Date of Presentation: December 1, World AIDS Day, by Prof. Bill Keevil.
Complex Relationship: HIV interacts uniquely with the immune system, causing significant immunosuppression over time.
Immune Response: Early on, the immune system responds vigorously to HIV, generating a powerful response that is typically effective against other viruses, but HIV's characteristics allow it to evade this response and persist.
CD4 T Cell Decrease: A hallmark of HIV infection is the gradual decline of CD4 T cell counts, indicating immunological disruption.
Additional Immune Changes: Other immune alterations occur, including changes in lymph nodes and T cell functionality.
Swollen Lymph Nodes: Common in HIV+ individuals during the initial infection phase.
Histological Findings: • Disruption of lymph node architecture, • Influx of CD8 T cells, • Loss of germinal centers.
Function of Dendritic Cells (DCs): Patrol tissues and present pathogen fragments to CD4 T cells, initiating immune responses.
HIV Exploitation: HIV is taken up by DCs and transported to lymph nodes to evade destruction.
Recognition Mechanism: The virus's GM3 ganglioside aids in its uptake by DCs, allowing it to circumvent immune detection.
Over the course of infection, HIV+ individuals exhibit a decline in CD4 T cell function, not solely explained by cell count reductions.
Transplant Comparison: Immunosuppressed transplant patients maintain better CD4 T cell function despite comparable cell loss.
Viraemia: Rapid viral replication leads to high blood virus levels.
CD8 T Cell Response: Strong response against HIV proteins (gp120, p24) noted.
Latency: The disease eventually enters a latent phase following the immune response.
New methods reveal persistent active viral replication even during lew latency periods.
Prognostic Indicator: Low viral RNA levels correlate with slower disease progression.
Structural Abnormalities: Lymph node damage becomes more pronounced as the disease progresses.
HIV's Survival Tactics: High replication and mutation rates; hiding as a provirus; evasion of immune detection through rapid antigenic changes.
Direct HIV-induced cell death and immune-mediated destruction of infected CD4 cells.
Soluble gp120 Presence: High levels in the blood contribute to CD4 T cell death through various mechanisms.
Direct Lysis: HIV can directly lyse CD4 T cells.
Antibody-Dependent Mechanisms: Infected cells may be targeted by antibodies and other immune cells (e.g., NK cells).
Cytotoxic Response: CD8 T cells target infected cells presenting viral antigens.
Apoptosis: A process seen in HIV-infected, permissive CD4 T cells following full infection.
Pyroptosis: Mediated by caspase-1 in abortively infected CD4 T cells, leading to inflammatory responses and attracting more CD4 T cells.

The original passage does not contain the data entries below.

-- ==== Sys2Proof/Machine/Access.lean ====
section
/-!
DEFINITION. Where an address goes: windows (01 R23 to R25), translation (19 R337 to R340), and the views of memory
that a strand's accesses read and write (13 R224, R229, 16 R290). Physical keys give every byte of the device, of its
SRAM, of host memory and of peer memory one number.
-/
namespace Sys2Proof.Machine
open Sys2Proof

/-! ### The parts of the machine by number -/

def StrandId.key (w : StrandId) : Nat := w.core * 16 + w.ctx
def clusterOf (core : Nat) : Nat := core / 32
def rowOf (core : Nat) : Nat := core / 8
def dieOf (core : Nat) : Nat := core / 16384

def State.strand (s : State) (w : StrandId) : Strand := FMap.getD s.strands (StrandId.key w) Strand.reset
def State.setStrand (s : State) (w : StrandId) (t : Strand) : State :=
  { s with strands := FMap.put s.strands (StrandId.key w) t }
def State.core (s : State) (c : Nat) : Core := FMap.getD s.cores c Core.reset
def State.setCore (s : State) (c : Nat) (x : Core) : State := { s with cores := FMap.put s.cores c x }
def State.cluster (s : State) (c : Nat) : Cluster := FMap.getD s.clusters c Cluster.reset
def State.setCluster (s : State) (c : Nat) (x : Cluster) : State := { s with clusters := FMap.put s.clusters c x }
def State.die (s : State) (d : Nat) : Die := FMap.getD s.dies d Die.reset
def State.setDie (s : State) (d : Nat) (x : Die) : State := { s with dies := FMap.put s.dies d x }
def State.setCrew (s : State) (k : Nat) (x : Crew) : State := { s with crews := FMap.put s.crews k x }
def State.row (s : State) (r : Nat) : Row := FMap.getD s.rows r Row.reset
def State.setRow (s : State) (r : Nat) (x : Row) : State := { s with rows := FMap.put s.rows r x }
/-- Entry `n` of the law table, and of a die's copy of it (06 R118, R120). -/
def State.law (s : State) (n : Nat) : Law := FMap.getD s.laws n Law.reset
def State.dieLaw (s : State) (d n : Nat) : Law := FMap.getD (s.die d).laws n Law.reset

/-- The crew that holds a core. -/
def State.crewOf (s : State) (core : Nat) : Option Crew :=
  match (s.core core).crew with
  | none => none
  | some k => FMap.find s.crews k

/-- The global core number of crew core index `i` in a placement of rows (09 R161). -/
def coreAt (rows : List Nat) (i : Nat) : Option Nat :=
  match rows[i / 8]? with
  | none => none
  | some r => some (r * 8 + i % 8)

/-- The crew core index of a core in a placement of rows. -/
def indexIn (rows : List Nat) (core : Nat) : Option Nat :=
  match rows.findIdx? (· == core / 8) with
  | none => none
  | some k => some (k * 8 + core % 8)

/-- The crew core index of a core that a crew holds, or held in an earlier placement. -/
def Crew.indexOf (c : Crew) (core : Nat) : Option Nat :=
  (c.past.findSome? fun rows => indexIn rows core).or (indexIn c.rows core)

/-- The core that now holds the crew core index which a core of an earlier placement had (19 R354). -/
def Crew.relocate (c : Crew) (core : Nat) : Nat :=
  match c.past.findSome? fun rows => indexIn rows core with
  | some i => (coreAt c.rows i).getD core
  | none => core

/-- A core as a job names it. -/
def State.relocate (s : State) (crew : Option Nat) (core : Nat) : Nat :=
  match crew.bind (FMap.find s.crews) with
  | some c => c.relocate core
  | none => core

/-- The cores of a crew in logical-core order. -/
def Crew.cores (c : Crew) : List Nat := c.rows.flatMap fun r => (List.range 8).map fun p => r * 8 + p

/-! ### Places of bytes -/

/-- The number of a byte in memory. -/
def Loc.key : Loc → Nat
  | .dev a => a
  | .rep a => 2 ^ 59 + a
  | .store c o _ => 2 ^ 60 + c * 2 ^ 14 + o
  | .pad c o => 2 ^ 61 + c * 2 ^ 20 + o
  | .host a => 2 ^ 62 + a
  | .peer d a => 2 ^ 63 + d * 2 ^ 52 + a

/-- The number of a byte that passes through the cluster caches, and whether its page is replicated (13 R224). -/
def Loc.cached : Loc → Option (Nat × Bool)
  | .dev a => some (a, false)
  | .rep a => some (2 ^ 59 + a, true)
  | _ => none

/-- An address of a die's memory as a device address (13 R225). -/
def onDie (die a : Nat) : Nat := die % 4 * 2 ^ 52 + a % 2 ^ 52

/-- The number is that of a byte of a replicated page. -/
def repKey (key : Nat) : Bool := decide (2 ^ 59 ≤ key) && decide (key < 2 ^ 60)

/-- Where a die reads a byte: a replicated page has a copy in every die's HBM, at one offset (13 R233; the offset is a DESIGN
CHOICE, log entry 98), and each die reads its own. -/
def readKey (die key : Nat) : Nat := if repKey key then onDie die key else key

/-- The home die of a device address, and which of the die's two HBM stacks holds it (13 R225): bit 8 of the offset in the
page. No result depends on the stack. -/
def homeDie (a : Nat) : Nat := a / 2 ^ 52 % 4
def hbmStack (a : Nat) : Nat := a / 256 % 2

/-- What an access does to its bytes. -/
inductive Acc where
  | read
  | write
  | rmw
  | fetch
deriving DecidableEq, Repr

def Acc.reads : Acc → Bool
  | .read | .rmw => true
  | _ => false

def Acc.writes : Acc → Bool
  | .write | .rmw => true
  | _ => false

/-- Who accesses: a core, a privilege level, an address space, and whether it is no strand of the core, and so has no TLB
but those of the core's cluster (19 R340). -/
structure Agent where
  core : Nat
  pl : BitVec 2
  root : Option Word
  asid : BitVec 16
  engine : Bool
deriving DecidableEq, Repr

/-- The answer to an address: a place, a window byte out of range (01 R26), or a failed check with its class and code
(19 R327). -/
inductive Look where
  | place (l : Loc)
  | out
  | bad (cls code : Nat)
deriving DecidableEq, Repr

/-! ### Windows -/

/-- The core that slot `i` of a core's peer window reaches (01 R25). -/
def State.peerCore (s : State) (core i : Nat) : Nat :=
  let phys := clusterOf core * 32 + i
  match s.crewOf core with
  | none => phys
  | some c =>
    match indexIn c.rows core with
    | none => phys
    | some k =>
      match coreAt c.refRows k with
      | none => phys
      | some r =>
        match indexIn c.refRows (clusterOf r * 32 + i) with
        | none => phys
        | some j => (coreAt c.rows j).getD phys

High Mutational Rates: Complicate treatment and create resistance to drugs.
Initial Drug Use: First introduced anti-HIV drug was zidovudine (AZT), but resistance developed quickly.
Combination Therapy: Effective use of multiple drugs reduces resistance rates and saves lives with estimated 2.9 million lives saved through Anti-Retroviral Therapy (ART).
Nucleoside Reverse Transcriptase Inhibitors (NRTIs): Insert themselves into viral DNA, terminating synthesis.
Non-Nucleoside Reverse Transcriptase Inhibitors (NNRTIs): Bind to reverse transcriptase, inhibiting its function without attaching to DNA.
Protease Inhibitors: Prevent cleavage of viral proteins, inhibiting replication.
Clinical Effectiveness: Combination therapies improve patient outcomes and reduce viral loads but are associated with side effects.
Logistical Issues: Compliance with complex regimens and high costs limit access to necessary treatments, especially in low-resource settings.
Prophylactic Vaccines: Aim to protect uninfected individuals from HIV infection.
Therapeutic Vaccines: Intended to enhance immune responses in already infected individuals.
Immunological Complexity: High mutation rates and diverse subtypes complicate design.
Long Testing Durations: Chronic disease progression makes efficacy evaluation lengthy.
Overview: Initial identification of AIDS in 1981, strain isolation in 1983. HIV primarily infects CD4+ T cells, leading to immunosuppression.
Epidemiology and Current Statistics: 30 million individuals infected; vaccination and treatment strategies remain ongoing challenges.
Impact of Treatment: Although ART suppresses viral loads, it does not eliminate infection due to mechanisms like Vif targeting interferon responses.
Future Directions: Together with therapeutics, innovative strategies like microbiocides and pyroptosis inhibitors may advance treatment protocols.